Highlights & Insights¶
- The strongest aspect of the paper is transforming black-box data auditing into a clear statistical inverse problem rather than stacking membership inference scores. This formalization clarifies the problem, assumptions, and failure boundaries.
- The soft confusion matrix is a practical design: it acknowledges that proxy classifiers will inevitably make mistakes and incorporates the error structure into the estimation rather than taking the classifier output as ground truth.
- The value of LLMScan lies not just in evaluating LLMSurgeon, but also in providing a "recipe-verifiable" data auditing benchmark, avoiding proving the method only on synthetic mixtures.
- The point that "categories must be semantically separable" is crucial. It reminds future work that taxonomy design is not a trivial preprocessing step; the definition of domains determines whether the audit is solvable.
Limitations & Future Work¶
- The method relies on the label-shift assumption, meaning neutral generation reflects the pre-training prior; models subjected to RLHF, instruction tuning, or strong system prompts may deviate from this assumption.
- The method uses a closed-world taxonomy, making it unable to discover new domains outside predefined categories or automatically identify gaps in the taxonomy.
- Fine-grained, semantically overlapping categories lead to ill-conditioned confusion matrices (e.g., C4 vs. Common Crawl, C vs. C++), limiting interpretable resolution.
- Generation sampling styles affect estimation stability; neutral prompts work for general models but may be insufficient for specialized ones.
- Future research could investigate hierarchical taxonomies, non-linear transport, inverse alignment correction, and verification across languages, multi-modality, and more closed-source models.
Related Work & Insights¶
- vs Membership Inference Attack: MIA determines if a single sample is in the training set; LLMSurgeon estimates macro domain proportions. The former is a micro-privacy tool; the latter is a macro-transparency tool.

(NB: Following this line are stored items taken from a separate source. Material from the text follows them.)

-- ==== Sys2Proof/Machine/Tiers.lean ====
section
/-! DEFINITION. Chapter 9, and the cellar part of chapter 18: frames and channels, granule owners, reads and writes of the cellar and larder with
their checks, scrub, migration, drains and the answers to module events. -/

namespace Sys2Proof.Machine

/-! ## Addresses (R268 to R270, R537) -/

def granuleBytes : Nat := 2097152
def frameBytes : Nat := 65536

/-- The cellar die of a cellar address, 0 to 11, and the address on that die (R268). -/
def cellarOf (a : Nat) : Nat := a / granuleBytes % 12
def dieAddr (a : Nat) : Nat := a / granuleBytes / 12 * granuleBytes + a % granuleBytes

/-- The frame of a cellar address, as one key: cellar die × 2^22 + frame of the die. -/
def frameKey (die f : Nat) : Nat := die * 4194304 + f
def frameOf (a : Nat) : Nat := frameKey (cellarOf a) (dieAddr a / frameBytes)

/-- The local address at which a frame of a die begins (the inverse of R268). -/
def frameAddr (die f : Nat) : Nat :=
  let d := f * frameBytes
  (d / granuleBytes * 12 + die) * granuleBytes + d % granuleBytes

/-- A frame's own channel, and the index it has on it. -/
def homeChannel (key : Nat) : Nat := 4 * (key / 4194304) + key % 4
def homeIndex (key : Nat) : Nat := key % 4194304 / 4

def State.frame (s : State) (key : Nat) : Frame64K := tabGet {} s.frames key
def State.modFrame (s : State) (key : Nat) (f : Frame64K → Frame64K) : State := { s with frames := tabSet s.frames key (f (s.frame key)) }

/-- The channel on which a frame lies now (R270). -/
def State.frameChannel (s : State) (key : Nat) : Nat := match (s.frame key).remap with | some r => r.1 | none => homeChannel key

/-- First frame index of a channel that is spare (R269). -/
def State.spareBase (s : State) : Nat := 1048576 - s.spareFrames

/-- D of R537: the data granules; G mapped granules less T of the tag store. -/
def State.dataGranules (s : State) : Nat :=
  let g := (1048576 - s.spareFrames) * 3 / 2
  g - roundUp (ceilDiv g 33) 12

/-- First address of the tag store (R537). -/
def State.tagBase (s : State) : Nat := s.dataGranules * granuleBytes

/-- A range of cellar bytes lies in the mapped data space, with no frame that a channel failed at start-up has left unmapped (R269, R282, R537). -/
def State.cellarMapped (s : State) (a n : Nat) : Bool :=
  a + max n 1 ≤ s.tagBase &&
  (List.range ((a + max n 1 - 1) / frameBytes + 1 - a / frameBytes)).all fun i =>
    let k := frameOf (a / frameBytes * frameBytes + i * frameBytes)
    (s.frame k).remap.isSome || !(s.channel (homeChannel k)).unmappedFrames

/-- A frame has no backing store: its channel failed in service and it had not been remapped, and no module that came back has been zeroed since (R280,
R282). -/
def State.unbacked (s : State) (key : Nat) : Bool := (s.channel (s.frameChannel key)).unbacked

/-- Where the tag of the sector at data address `a` lies (R537). -/
def State.tagAddr (s : State) (a : Nat) : Nat :=
  let g := a / granuleBytes
  let t := g / 12 * 65536 + a % granuleBytes / 512 * 16
  (s.dataGranules + 12 * (t / granuleBytes) + g % 12) * granuleBytes + t % granuleBytes

/-- The one frame that holds every tag of a granule (R537). -/
def State.tagFrame (s : State) (g : Nat) : Nat := frameOf (s.tagAddr (g * granuleBytes))

/-- The bytes of a range that lie in one frame, with the frame: the accesses that it takes. -/
def framePieces (a n : Nat) : List (Nat × Nat × Nat) :=
  (List.range ((a + max n 1 - 1) / frameBytes + 1 - a / frameBytes)).map fun i =>
    let lo := max a ((a / frameBytes + i) * frameBytes)
    (frameOf lo, lo, min (a + n) ((a / frameBytes + i + 1) * frameBytes) - lo)

/-- The first byte of a range whose frame, or the frame of whose tag, has no backing store (R282). -/
def State.lostAt (s : State) (a n : Nat) : Option Nat :=
  ((framePieces a n).find? fun p => s.unbacked p.1 || s.unbacked (s.tagFrame (p.2.1 / granuleBytes))).map (·.2.1)

/-- Class 2 and class 3 traffic to a range is held: by the temperature of a channel that it lies on (R283), or by that of its cellar or larder die (R490). -/
def State.trafficHeld (s : State) (a n : Nat) : Bool :=
  if a < 0x100000000000 then (framePieces a n).any fun p => (s.channel (s.frameChannel p.1)).held || (s.die (68 + cellarOf p.2.1)).heldTraffic
  else larderBase ≤ a && decide (a < larderBase + 0x8000000000) && (s.die (80 + (a - larderBase) / 0x1000000000)).heldTraffic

- vs DUCI: DUCI estimates the usage proportion of specific candidate datasets; LLMSurgeon recovers the global mixture of multiple domains without requiring access to the original training sets.
- vs Data Mixture Optimization: Data mixture optimization selects or re-weights corpora before training; LLMSurgeon performs post-hoc auditing on trained models.
- vs Direct Classifier Aggregation: Direct aggregation of \(\bar{p}\) retains classifier bias; LLMSurgeon uses \(C^\top\pi\) inversion to correct this bias.
Rating¶
- Novelty: ⭐⭐⭐⭐☆ The combination of the DMS problem setting and soft confusion matrix inversion is clear and represents a useful advancement in transparency.
- Experimental Thoroughness: ⭐⭐⭐⭐☆ Covers 8 models with public recipes, three levels of granularity, sampling styles, sample sizes, held-out data, and toxicity injection, though it still relies on closed-world taxonomy.
- Writing Quality: ⭐⭐⭐⭐☆ Formulas and experimental designs are easy to follow; strengths and boundaries are clearly stated.
- Value: ⭐⭐⭐⭐⭐ Highly practical for model governance, training data transparency, and safety auditing.